What are the challenges you face providing dental care to those who need it when there’s no universal dental care?
As a dentist, it is very difficult to make a significant difference in peoples lives without universal dental care. Since many people cannot afford dental care, they will neglect minor problems until the issues can no longer be ignored, at which point they will visit the dentist. I end up extracting many teeth because they are too broken down to salvage.
It is common for an individual to come to the clinic requiring an extraction of all of their teeth. One of the first cases wherein a patient presented to me in this state was an eye-opening experience. Initially, I felt the procedure was too difficult, so I referred the individual to another dentist in the area who is comfortable doing these types of procedures. I later found out the dentist I referred the patient to would not see them because the patient could not afford the fees, despite the patient desperately needing care. I was surprised that someone would turn a patient away for this reason, especially considering they had coverage through social services that would cover about half of the $3000 operation. I ended up doing the procedure myself.
This experience was a harsh reminder to me regarding the limits of my individual action versus structural change. Real structural change towards universal dental care means that many people would not need all of their teeth taken out because they could seek treatment sooner.
What are the health, social and economic impacts of poor oral health?
Oral health is intimately related to overall health.
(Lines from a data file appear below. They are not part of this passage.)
/-- The format of a 4-bit code; code 0xF is reserved (R110). -/
def Fmt.ofCode : Nat → Option Fmt
  | 0 => some .fp32 | 1 => some .f19 | 2 => some .bf16 | 3 => some .fp16 | 4 => some .e4m3 | 5 => some .e5m2
  | 6 => some .e3m2 | 7 => some .e2m3 | 8 => some .e2m1 | 9 => some .int8 | 10 => some .int4 | 11 => some .int32
  | 12 => some .e8m0 | 13 => some .gr32 | 14 => some .ul8 | _ => none

/-- Element width in bits as stored; F19 stands in a 32-bit container (R110). -/
def Fmt.width : Fmt → Nat
  | .fp32 | .f19 | .int32 | .gr32 => 32
  | .bf16 | .fp16 => 16
  | .e3m2 | .e2m3 => 6
  | .e2m1 | .int4 => 4
  | _ => 8
/-- Rows that 64 elements occupy (R111, the pitch P of R156). -/
def Fmt.pitch (f : Fmt) : Nat := if f.width = 32 then 4 else if f.width = 16 then 2 else 1
/-- Exponent bits, fraction bits and bias of a floating format (R113). -/
def Fmt.shape : Fmt → Nat × Nat × Int
  | .fp32 => (8, 23, 127) | .f19 => (8, 10, 127) | .bf16 => (8, 7, 127) | .fp16 => (5, 10, 15)
  | .e4m3 => (4, 3, 7) | .e5m2 => (5, 2, 15) | .e3m2 => (3, 2, 3) | .e2m3 => (2, 3, 1) | .e2m1 => (2, 1, 1)
  | _ => (0, 0, 0)
/-- The floating formats of R113. -/
def Fmt.isFloat : Fmt → Bool
  | .fp32 | .f19 | .bf16 | .fp16 | .e4m3 | .e5m2 | .e3m2 | .e2m3 | .e2m1 => true
  | _ => false
/-- Width of an integer format (R119). -/
def Fmt.intBits : Fmt → Nat
  | .int8 => 8 | .int4 => 4 | .int32 => 32 | _ => 0
/-- Formats with an infinity (R113). -/
def Fmt.hasInf : Fmt → Bool
  | .fp32 | .f19 | .bf16 | .fp16 | .e5m2 => true
  | _ => false

/-- An exact value: NaN, an infinity, or ±m × 2^e. A decoded value keeps the exponent of its format's last place. -/
inductive Val
  | nan
  | inf (neg : Bool)
  | fin (neg : Bool) (m : Nat) (e : Int)
  deriving DecidableEq, Repr, Inhabited

/-- Sticky flags: bit 0 NV, 1 OF, 2 UF, 3 NX, 4 SAT, as FMT.FLAGS places them (R150). -/
abbrev Flags := BitVec 5
def fNV : Flags := 1#5
def fOF : Flags := 2#5
def fUF : Flags := 4#5
def fNX : Flags := 8#5
def fSAT : Flags := 16#5

/-- Rounding modes of R128. -/
inductive Rnd
  | rn | rz | sr
  deriving DecidableEq, Repr
/-- Modes by the rnd field: 0 RN, 1 RZ, 2 SR, 3 reserved. -/
def Rnd.ofCode : Nat → Option Rnd
  | 0 => some .rn | 1 => some .rz | 2 => some .sr | _ => none

/-- What an instruction says about rounding: the mode, `ieee` (the sat field), and flush to zero. -/
structure RCtx where
  rnd : Rnd
  ieee : Bool
  ftz : Bool
  deriving DecidableEq, Repr
/-- RN, SATFINITE, no flush. -/
def RCtx.plain : RCtx := ⟨.rn, false, false⟩

/-- Decodes a floating code (R113). -/
def decFloat (f : Fmt) (c : Nat) : Val :=
  let (eb, fb, bias) := f.shape
  let s := decide ((c >>> (eb + fb)) % 2 = 1)
  let e := (c >>> fb) % 2 ^ eb
  let m := c % 2 ^ fb
  if f.hasInf && decide (e = 2 ^ eb - 1) then (if m = 0 then .inf s else .nan)
  else if decide (f = .e4m3) && decide (e = 15) && decide (m = 7) then .nan
  else if e = 0 then .fin s m (1 - bias - fb)
  else .fin s (2 ^ fb + m) ((e : Int) - bias - fb)

/-- Largest finite magnitude of a floating format, as significand and exponent (R114). -/
def Fmt.maxFin (f : Fmt) : Nat × Int :=
  let (eb, fb, bias) := f.shape
  if f = .e4m3 then (14, 15 - bias - 3)
  else
    let top : Int := if f.hasInf then 2 ^ eb - 2 else 2 ^ eb - 1
    (2 ^ (fb + 1) - 1, top - bias - fb)
/-- Code of the largest finite magnitude. -/
def Fmt.maxCode (f : Fmt) : Nat :=
  let (eb, fb, _) := f.shape
  if f = .e4m3 then 0x7E else if f.hasInf then 2 ^ (eb + fb) - 2 ^ fb - 1 else 2 ^ (eb + fb) - 1
/-- Code of +Inf. -/
def Fmt.infCode (f : Fmt) : Nat := let (eb, fb, _) := f.shape; (2 ^ eb - 1) * 2 ^ fb
/-- Canonical NaN (R114); formats without one take 0 (R145). -/
def Fmt.nanCode (f : Fmt) : Nat :=
  let (_, fb, _) := f.shape
  if f = .e4m3 then 0x7F else if f.hasInf then f.infCode + 2 ^ (fb - 1) else 0
def Fmt.signed (f : Fmt) (neg : Bool) (c : Nat) : Nat :=
  let (eb, fb, _) := f.shape
  if neg then c + 2 ^ (eb + fb) else c

/-- m₁·2^e₁ compared with m₂·2^e₂. -/
def cmpMag (m₁ : Nat) (e₁ : Int) (m₂ : Nat) (e₂ : Int) : Ordering :=
  let lo := min e₁ e₂
  compare (m₁ <<< (e₁ - lo).toNat) (m₂ <<< (e₂ - lo).toNat)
According to the Canadian Association of Emergency Physicians, poor oral health may cause or worsen the following general health conditions, “cardiovascular disease, diabetes, having a low birth weight infant, aspiration pneumonia, erectile dysfunction, osteoporosis, metabolic syndrome and stroke.”Research has also shown that providing comprehensive oral health care to patients with drug addiction led to an increased likelihood of completing treatment, increased employment, decreased relapses of drug use and reduced homelessness.
Poor oral health is intimately related to the cycle of poverty for several reasons. For one, it is difficult to find a good paying job when you have missing or decayed front teeth or if you are living with chronic dental pain. Furthermore, dental care is expensive and if you need to neglect minor and preventative procedures, cavities grow, and you are left with more expensive emergency procedures to pay for.
Canadians pride themselves on public healthcare, but most dental care is private, leaving people without dental insurance to either pay out of pocket or avoid dental care. What’s the scale of the problem, and how does it disproportionately affect workers in precarious jobs, racialized and migrant communities, and elderly people?
Dental care in Canada is more consistent with a private US style healthcare system than our universal healthcare system. For example, over 1/3 Canadians lack dental insurance and 6.8 million people avoid the dentists each year due to financial constraints.
These numbers have been growing and will continue to grow for several reasons. One is that the baby boomer generation has been retiring in large numbers, and as such they have been losing dental insurance tied to their employment. Meanwhile, younger generations are increasingly working in the precarious ‘gig economy’, which provides temporary employment and does not provide dental insurance tied to their labour. This means more people will neglect dental care and live with chronic dental pain as they cannot afford care.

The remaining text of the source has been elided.